Fatta salva la possibilità di altre soluzioni più convenienti, presumendosi che nella fattispecie si intenda ragionare sulla possibilità o meno di avvalersi di una prestazione d’opera all’interno di una spa, tenuto conto del fatto che l’ultimo comma dell’art. 2342 c.c. vieta il conferimento di prestazioni d’opera, si ipotizza e esemplifica quanto segue.

I soci che conferiscono denaro versano ad esempio 20.000 euro ciascuno e, per comodità, si immagini che il valore attribuito all’opera del “quinto” sia equivalente (sempre 20.000 euro).
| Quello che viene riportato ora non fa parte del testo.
-- ==== Sys2Proof/Machine/Initiator.lean ====
section
/-! DEFINITION. Dispatch of the operations of Table 4.1 (R123–R135, R148, R518), and what an initiator does with acknowledgements, responses
and its retransmission timer (R172, R178–R183). -/

namespace Sys2Proof.Machine

/-! ### Dispatch (R135) -/

/-- The next job of an SQ, where it has an opcode and a place in flight is free for it. A triggered job in the dispatch buffer waits
there for a place in the trigger table (R140). -/
def State.nextJob (s : State) (f q op : Nat) : Option Job :=
  if !s.live || !s.serving f || !s.placeFree f || q == 0 then none
  else match s.sq f q with
    | none => none
    | some x => x.fetched.head?.filter fun j => j.opcode == op && !j.trig && !s.jobHeld j

/-- The next job of an SQ dispatched: RESET_SIGNAL is applied, and it runs. -/
def State.dispatch (s : State) (f q op : Nat) (run : State → Job → State) : State :=
  match s.nextJob f q op with
  | none => s
  | some j =>
    let t := (s.modSq f q fun x => { x with fetched := x.fetched.drop 1, moved := s.tclk }).resetSignal j
    if s.jobFenced j then t.failJob j .devFenced else run (t.rouseJob j) j

/-- An operation put in flight; answers its number. -/
def State.addOp (s : State) (o : Op) : State × Nat :=
  ({ s with ops := s.ops ++ [{ o with id := s.nextOp }], nextOp := s.nextOp + 1 }, s.nextOp)

/-! ### The checks of R518 -/

/-- The handle of an import segment (R72). -/
def Segment.handle (g : Segment) : Nat :=
  let k := g.key.toNat
  g.rindex + 16 * g.rgen +
    256 * Nat.xor (Nat.xor (k % 256) (k / 256 % 256)) (Nat.xor (k / 65536 % 256) (k / 16777216 % 256))

/-- What the checks of R518 have translated. -/
structure Checked where
  near : Option Trans
  far  : Trans
  flag : Option Trans

/-- The device address that a flag locator names (R148). -/
def flagDevice (loc : Nat) : Nat := loc % 16 * 2 ^ 60 + loc / 16 * 8

/-- Step 1 of R518: the local address, the remote address, the flag. An empty range has no local address to translate. -/
def State.checkAddresses (s : State) (j : Job) (nearLen : Nat) (nearRight : Right) (farLen : Nat) (farRight : Right) (flag : Bool) :
    Except Status Checked :=
  let near : Except Status (Option Trans) := if nearLen = 0 then .ok none
    else match s.translateLocal j.f j.ctx j.near nearLen nearRight with
      | .ok t => .ok (some t)
      | .error e => .error e
  match near with
  | .error e => .error e
  | .ok near =>
    match s.translate j.f j.ctx j.far farLen farRight (farLen == 0) with
    | .error e => .error e
    | .ok far =>
      if flag then
        match s.translate j.f j.ctx (flagDevice (fld j.head 56 4)) 8 .write with
        | .ok t => .ok { near, far, flag := some t }
        | .error e => .error e
      else .ok { near, far, flag := none }

/-- Whether a translated address of this node lies in a range of an unreachable peer (R157). -/
def State.cutOff (s : State) (f : Nat) (t : Trans) (n : Nat) : Bool := nodeOf t.addr == s.node && s.unreachable f (localOf t.addr) n

/-- The function through whose host window a job's far end on this node reaches memory: that of the QP at the far end. -/
def State.farFn (s : State) (j : Job) : Nat :=
  let e := (tget s.qps j.qpn).bind fun x => tget x.ends s.node
  ((e.bind fun e => tget s.qps e.remoteQp).map (·.f)).getD j.f

/-- Step 4 of R518. A job left behind by a QP that is gone finds none (R189). -/
def State.checkQp (s : State) (j : Job) (node : Nat) : Except Status Qp :=
  match tget s.qps j.qpn with
  | none => .error .xportQpError
  | some x =>
    if j.orphan ∨ x.ctx ≠ j.ctx ∨ x.group.isSome then .error .xportQpError
    else match tget x.ends (if x.omnibus then node else x.node) with
      | none => .error (if x.omnibus then .xportNoPeer else .xportQpIdle)
      | some e => match e.state with
        | .idle => .error .xportQpIdle
        | .error => .error .xportQpError
        | .ready => .ok x

/-- Steps 4 to 6 of R518; `packets` are the request packets that the operation sends. -/
def State.checkEnd (s : State) (j : Job) (c : Checked) (packets : Nat → Nat) : Except Status Qp :=
  let node := nodeOf c.far.addr
  match s.checkQp j node with
  | .error e => .error e
  | .ok x =>
    if c.flag.any fun t => nodeOf t.addr != node || !t.seg.imported then .error .locDest
    else if !x.omnibus && node != x.node then .error .locDest
    else if x.encrypted && decide (2 ^ 30 < j.len) then .error .secLen
    else if s.seals x node && decide (keyLimit < (s.keySlot x.slot).n + packets x.payload) then .error .secKeyExhausted
    else .ok x

/-- The operation of a job that has passed the checks. -/
def Checked.op (c : Checked) (j : Job) (kind : OpKind) : Op :=
  { id := 0, job := j, kind, qp := j.qpn, node := nodeOf c.far.addr, near := c.near.elim 0 fun t => localOf t.addr,
    seg := c.near.elim 16 fun t => t.via.seg, far := c.far.addr, handle := c.far.seg.handle, flag := c.flag.elim 0 (·.addr),
    flagHandle := c.flag.elim 0 fun t => t.seg.handle,
    refs := c.near.toList.map (·.ref) ++ [c.far.ref] ++ c.flag.toList.map (·.ref) }

/-- The operation put in flight and its messages queued. -/
def State.startOp (s : State) (o : Op) (kind : MsgKind) (packets : Nat) : State × Nat :=
  let (s, id) := s.addOp o
  let r := s.enqueue o.qp o.node id kind packets
  (r.1.modOp id fun o => { o with msg0 := r.2.1, msgs := r.2.2 }, id)

/-- Packets that carry n bytes: one at least (R127, R161). -/
def packetsFor (n payload : Nat) : Nat := Nat.max 1 (ceilDiv n (Nat.max 1 payload))

/-! ### PUT, PUT_FINAL, GET, ATOMIC, FOLD_PUT (R126–R132, R148) -/

/-- A PUT or PUT_FINAL runs. -/
def State.runPut (s : State) (j : Job) (final : Bool) : State :=
  match s.checkAddresses j (if j.inline then 0 else j.len) .read j.len .write final with
  | .error e => s.failJob j e
  | .ok c =>
    let at_ := c.far.addr
    if c.near.any (fun t => s.cutOff j.f t j.len) || s.cutOff (s.farFn j) c.far j.len || c.flag.any (fun t => s.cutOff (s.farFn j) t 8) then
      s.failJob j .locPeerUnreachable
    else if c.flag.any (fun t => overlaps t.addr 8 at_ j.len) then s.failJob j .locLen
    else match s.checkEnd j c (packetsFor j.len) with
      | .error e => s.failJob j e
      | .ok x =>
        let n := packetsFor j.len x.payload
        (s.startOp (c.op j (.push n 0 (ofBool final))) .write n).1

/-- A GET runs. -/
def State.runGet (s : State) (j : Job) : State :=
  match s.checkAddresses j j.len .write j.len .read false with
  | .error e => s.failJob j e
  | .ok c =>
    if c.near.any (fun t => s.cutOff j.f t j.len) || s.cutOff (s.farFn j) c.far j.len then s.failJob j .locPeerUnreachable
    else match s.checkEnd j c (fun p => packetsFor (ceilDiv j.len (Nat.max 1 p)) 64) with
      | .error e => s.failJob j e
      | .ok x =>
        let n := ceilDiv j.len (Nat.max 1 x.payload)
        (s.startOp (c.op j (.get n 0)) .readReq n).1

/-- An ATOMIC runs. Where it fetches nothing there is no local address to translate. The right that the fetch destination needs is not in
Table 2.3; the model asks for the write right (notes/assumptions/80.md). -/
def State.runAtomic (s : State) (j : Job) : State :=
  let w := atomicWidth (fld j.head 40 1)
  match s.checkAddresses j (if j.near = 0 then 0 else w) .write j.len .atomic false with
  | .error e => s.failJob j e
  | .ok c =>
    if c.near.any (fun t => s.cutOff j.f t w) || s.cutOff (s.farFn j) c.far j.len then s.failJob j .locPeerUnreachable
    else if j.len ≠ w ∨ c.far.addr % w ≠ 0 ∨ (c.near.any fun t => t.addr % w != 0) then s.failJob j .locLen
    else match s.checkEnd j c (fun _ => 1) with
      | .error e => s.failJob j e
      | .ok _ => (s.startOp (c.op j .atomic) .atomic 1).1

/-- The bytes at the target of n source bytes: 40 for each element under SUM_LONG (R279). -/
def foldSpan (mod n : Nat) : Nat := if bits mod 6 4 = 6 then n / Nat.max 1 (elemSize (mod % 16)) * 40 else n

/-- A FOLD_PUT runs. -/
def State.runFold (s : State) (j : Job) : State :=
  let mod := fld j.head 40 1
  let span := foldSpan mod j.len
  match s.checkAddresses j j.len .read span .fold false with
  | .error e => s.failJob j e
  | .ok c =>
    if c.near.any (fun t => s.cutOff j.f t j.len) || s.cutOff (s.farFn j) c.far span then s.failJob j .locPeerUnreachable
    else if j.len % Nat.max 1 (elemSize (mod % 16)) ≠ 0 ∨ (bits mod 6 4 = 6 ∧ c.far.addr % 8 ≠ 0) then s.failJob j .locLen
    else match s.checkEnd j c (packetsFor j.len) with
      | .error e => s.failJob j e
      | .ok x =>
        let n := packetsFor j.len x.payload
        let r := s.startOp (c.op j (.push n 0 0)) .fold n
        r.1.modOp r.2 fun o => { o with kind := .push n 0 o.msgs }
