-- ==== Sys2Proof/Machine/Target.lean ====
section
/-! DEFINITION. What a target does with WRITE, READ_REQ, ATOMIC_REQ and FOLD packets (R73–R76, R131, R148–R150, R171, R278, R279), and the
building of packet copies by the TEs (R169–R171, R178–R182, R200, R407). -/

namespace Sys2Proof.Machine

/-! ### The remote check (R73) -/

/-- Checks 1 to 6 of R73 for n bytes at a fabric address: the reference taken, or the status and check code. -/
def State.remoteCheck (s : State) (c handle addr n : Nat) (r : Right) : Except (Status × Nat) Ref :=
  let i := handle % 16
  let g := s.segment c i
  let k := g.key.toNat
  let tag := Nat.xor (Nat.xor (k % 256) (k / 256 % 256)) (Nat.xor (k / 65536 % 256) (k / 16777216 % 256))
  let a := localOf addr
  let b := localOf g.base
  if 0xF00000000000 ≤ a + (n - 1) then .error (.remAccess, 6)
  else if g.state = .free ∨ !g.exported then .error (.remAccess, 1)
  else if handle / 16 % 16 ≠ s.segGen c i then .error (.remSegWithdrawn, 2)
  else if handle / 256 % 256 ≠ tag then .error (.remAccess, 3)
  else if !g.has r then .error (.remAccess, 4)
  else if n ≠ 0 ∧ (a < b ∨ b + g.limit < a + n - 1) then .error (.remAccess, 5)
  else .ok { ctx := c, seg := i, gen := s.segGen c i }

/-- The record of a refused access (Table 2.5). -/
def State.accessRecord (s : State) (i : Inbound) (st : Status) (check handle : Nat) : List Byte :=
  leBytes 1 0x21 ++ leBytes 1 1 ++ leBytes 1 st.code ++ leBytes 1 check ++ leBytes 2 i.pkt.src ++ leBytes 1 0 ++ leBytes 1 i.pkt.ty ++
  leBytes 3 i.q ++ leBytes 1 0 ++ leBytes 2 handle ++ leBytes 2 i.x.ctx ++ leBytes 8 i.pkt.raddr ++ leBytes 2 i.pkt.layer ++
  leBytes 2 i.pkt.oper ++ leBytes 4 s.time

/-- The record written, and the device event that check codes 1 and 6 also cause (R75). -/
def State.noteRefusal (s : State) (i : Inbound) (st : Status) (check handle : Nat) : State :=
  let l := s.accessRecord i st check handle
  let s := s.record i.x.f l
  if check = 1 ∨ check = 6 then (if i.x.f = 0 then s else s.record 0 l).interrupt 0 3 else s

/-! ### Messages being received (R150) -/

/-- The PSN of packet 0 of a packet's message: the packets of a message have consecutive PSNs (R169). -/
def Packet.base (p : Packet) : W32 := p.psn - BitVec.ofNat 32 p.idx

/-- What is known of a message. A record that another message with the same ID has left is passed over, and dropped with the first packet of the
new one (notes/assumptions/15.md). -/
def Endpoint.rxOf (e : Endpoint) (m : Nat) (base : W32) : RxMsg := (e.rx.find? fun r => r.msg == m && r.base == base).getD { msg := m, base }

def State.rxOf (s : State) (i : Inbound) : RxMsg :=
  (s.endpoint i.q i.n).elim { msg := i.pkt.msg, base := i.pkt.base } fun e => e.rxOf i.pkt.msg i.pkt.base

def State.setRx (s : State) (i : Inbound) (r : RxMsg) : State :=
  s.modEnd i.q i.n fun e => { e with rx := (e.rx.filter fun x => x.msg != r.msg) ++ [r] }

def State.dropRx (s : State) (i : Inbound) : State := s.modEnd i.q i.n fun e => { e with rx := e.rx.filter fun x => x.msg != i.pkt.msg }

/-- A packet of a message noted, with the index of LAST where it carries LAST. -/
def State.noteRx (s : State) (i : Inbound) : State :=
  let r := s.rxOf i
  s.setRx i { r with seen := addNew i.pkt.idx r.seen, lastIdx := if i.pkt.last then some i.pkt.idx else r.lastIdx }

/-- A READ_REQ refused, so that its duplicates are refused too. -/
def State.turnDown (s : State) (i : Inbound) (st : Status) (check : Nat) : State :=
  s.modEnd i.q i.n fun e => { e with turned := ((i.pkt.psn, i.pkt.msg, st.code, check) :: e.turned).take 512 }

/-- The first refusal in a message: acknowledged with kind REFUSED, and a FINAL held for the message is given up. -/
def State.refuse (s : State) (i : Inbound) (st : Status) (check : Nat) : State :=
  let r := s.rxOf i
  if r.refused.isSome then s
  else
    let s := s.setRx i { r with refused := some (st.code, check), final := none }
    let s := if i.pkt.ty = 2 ∧ st ≠ .memUncorrectable then
        s.turnDown i st check
      else s
    s.owe i.q i.n ackRefused st.code check i.pkt.msg i.pkt.ts

/-- Work of a packet ended by uncorrectable data (R180, R331, R333). -/
def State.refuseUnc (s : State) (i : Inbound) (e : MemErr) : State :=
  (s.endedBy e i.x.f i.pkt.layer i.pkt.oper).refuse i .memUncorrectable 0

/-- The segment of this node through which a packet's handle acts. -/
def Inbound.via (i : Inbound) (handle : Nat) : Via := { f := i.x.f, ctx := i.x.ctx, seg := handle % 16 }

/-- The TARGET record of a packet (Table 16.7). -/
def State.traceTarget (s : State) (i : Inbound) (n : Nat) : State :=
  s.trace i.x.gallery 0x02 (if i.port < 16 then i.port else 0xFFFF) i.pkt.layer i.pkt.oper i.x.f
    (leBytes 2 i.pkt.src ++ leBytes 1 0 ++ leBytes 1 i.pkt.ty ++ leBytes 3 i.q ++ leBytes 1 (ofBool i.pkt.final) ++ leBytes 8 n) i.pkt.trace

/-! ### What a complete message does (R149, R150) -/

/-- A FINAL write, or a FOLD_PUT done, once its paths are flushed: flag, arrival counter, acknowledgement. -/
def State.finalEffect (s : State) (q n : Nat) (x : Qp) (msg : Nat) (echo : W32) : State :=
  (s.signal x.ctx x.arrival true).owe q n ackComplete 0 0 msg echo

/-- Step 2 of R149: the flag written, or its failure. -/
def State.writeFinal (s : State) (q n msg addr : Nat) (value : W64) (ctx seg layer oper : Nat) (echo : W32) : State :=
  match tget s.qps q, s.endpoint q n with
  | some x, some e =>
    if e.state ≠ .ready then s
    else match s.writeVia { f := x.f, ctx, seg } (localOf addr) (leBytes 8 value.toNat) with
      | (s, none) =>
        -- the mirror of the arrival counter is a flag too: on another path it waits for a flushing read of the FINAL flag's own (R153)
        let own := s.pathOf x.f (localOf addr)
        if bit x.arrival 15 && s.mirrored x.f && own != Path.host (fnPort x.f) then s.addFlag x.f [own] (.folded q n msg echo)
        else s.finalEffect q n x msg echo
      | (s, some err) =>
        (s.endedBy err x.f layer oper).owe q n ackRefused Status.memUncorrectable.code 0 msg echo
  | _, _ => s

/-- Paths of an end whose flushing reads, issued for an earlier FINAL, have not returned. -/
def State.finalsOut (s : State) (q n : Nat) : List Path :=
  s.flags.flatMap fun p => match p.flag with
    | .final fq fn .. => if fq = q ∧ fn = n then p.paths else []
    | _ => []

/-- A complete message of a QP whose FINAL may take effect, or whose elements are all folded. Of the paths that stand to be flushed under
QP-wide scope the FINAL flag's own remains, which is not flushed; a path whose flushing read is still out is flushed for this FINAL too. A FOLD_PUT of several messages counts, and reports COMPLETE, message by
message, since no packet says which is its last (notes/assumptions/80.md). -/
def State.settleMsg (s : State) (i : Inbound) : State :=
  match s.endpoint i.q i.n with
  | none => s
  | some e =>
    match e.rx.find? fun r => r.msg == i.pkt.msg with
    | none => s
    | some r =>
      match r.lastIdx with
      | none => s
      | some last =>
        if r.seen.length ≤ last then s
        else if r.refused.isSome then s.dropRx i
        else match r.final with
          | some h =>
            if i.x.wide && !decide (2 ^ 31 ≤ gap32 h.psn e.epsn) then s
            else
              let own := s.pathOf i.x.f (localOf h.addr)
              let paths := (if i.x.wide then (s.finalsOut i.q i.n).foldl (fun l p => addPath p l) e.wide else r.paths).filter (· != own)
              let s := (s.dropRx i).modEnd i.q i.n fun e => { e with wide := e.wide.filter (· == own) }
              if paths.isEmpty then s.writeFinal i.q i.n r.msg h.addr h.value h.ctx h.seg h.layer h.oper i.pkt.ts
              else s.addFlag i.x.f paths (.final i.q i.n r.msg h.addr h.value h.ctx h.seg h.gen h.layer h.oper i.pkt.ts)
          | none =>
            let s := s.dropRx i
            if !r.fold then s
            else if r.paths.isEmpty then s.finalEffect i.q i.n i.x r.msg i.pkt.ts
            else s.addFlag i.x.f r.paths (.folded i.q i.n r.msg i.pkt.ts)

/-- Under QP-wide scope a packet can let the held FINAL of another message take effect. -/
def State.settleAll (s : State) (i : Inbound) : State :=
  let s := s.settleMsg i
  if i.x.wide then
    ((s.endpoint i.q i.n).elim [] (·.rx)).foldl
      (fun s r => if r.final.isSome then s.settleMsg { i with pkt := { i.pkt with msg := r.msg } } else s) s
  else s

/-- The paths a message has written. -/
def State.wrote (s : State) (i : Inbound) (p : Path) : State :=
  let r := s.rxOf i
  (s.setRx i { r with paths := addPath p r.paths }).modEnd i.q i.n fun e => if i.x.wide then { e with wide := addPath p e.wide } else e

/-! ### WRITE (R73, R148–R150) -/

/-- The check of the flag that a FINAL extension names. -/
def State.checkFinal (s : State) (i : Inbound) : Except (Status × Nat) (Option HeldFinal) :=
  if !i.pkt.final then .ok none
  else
    let flag := fld i.pkt.body 0 8
    match s.remoteCheck i.x.ctx (fld i.pkt.body 16 2) flag 8 .write with
    | .error e => .error e
    | .ok r => .ok (some { addr := flag, value := BitVec.ofNat 64 (fld i.pkt.body 8 8), psn := i.pkt.psn, ctx := r.ctx, seg := r.seg,
                           gen := r.gen, layer := i.pkt.layer, oper := i.pkt.oper })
Tanto premesso, si prospettano le seguenti soluzioni:

1)

- costituire la spa con un capitale di 80.000 euro, formato dai soli conferimenti in denaro (non potendo imputare a capitale la prestazione lavorativa del quinto);

- ex quarto comma dell’art. 2346 c.c., prevedere nell’atto costitutivo un’assegnazione di azioni non proporzionata ai conferimenti, con conseguente rinuncia da parte di ognuno dei quattro soci conferenti denaro al 5% delle azioni a cui avrebbero diritto, per costituire la quota del quinto socio;

- assegnare le azioni in parti uguali a tutti e cinque, in misura del 20% ciascuno;

2)

- costituire la spa con un capitale di 80.000 euro, formato dai soli conferimenti in denaro (non potendo imputare a capitale la prestazione lavorativa del quinto);

- ex ultimo comma dell’art. 2346 c.c. assegnare le azioni in misura proporzionata ai conferimenti, quindi il 25% solo ai quattro soci conferenti denaro;

- acquisire l’apporto lavorativo del “quinto” come parte del patrimonio ed emettere a suo favore strumenti finanziari forniti di diritti patrimoniali e / o amministrativi, a loro volta descritti nell’atto costitutivo.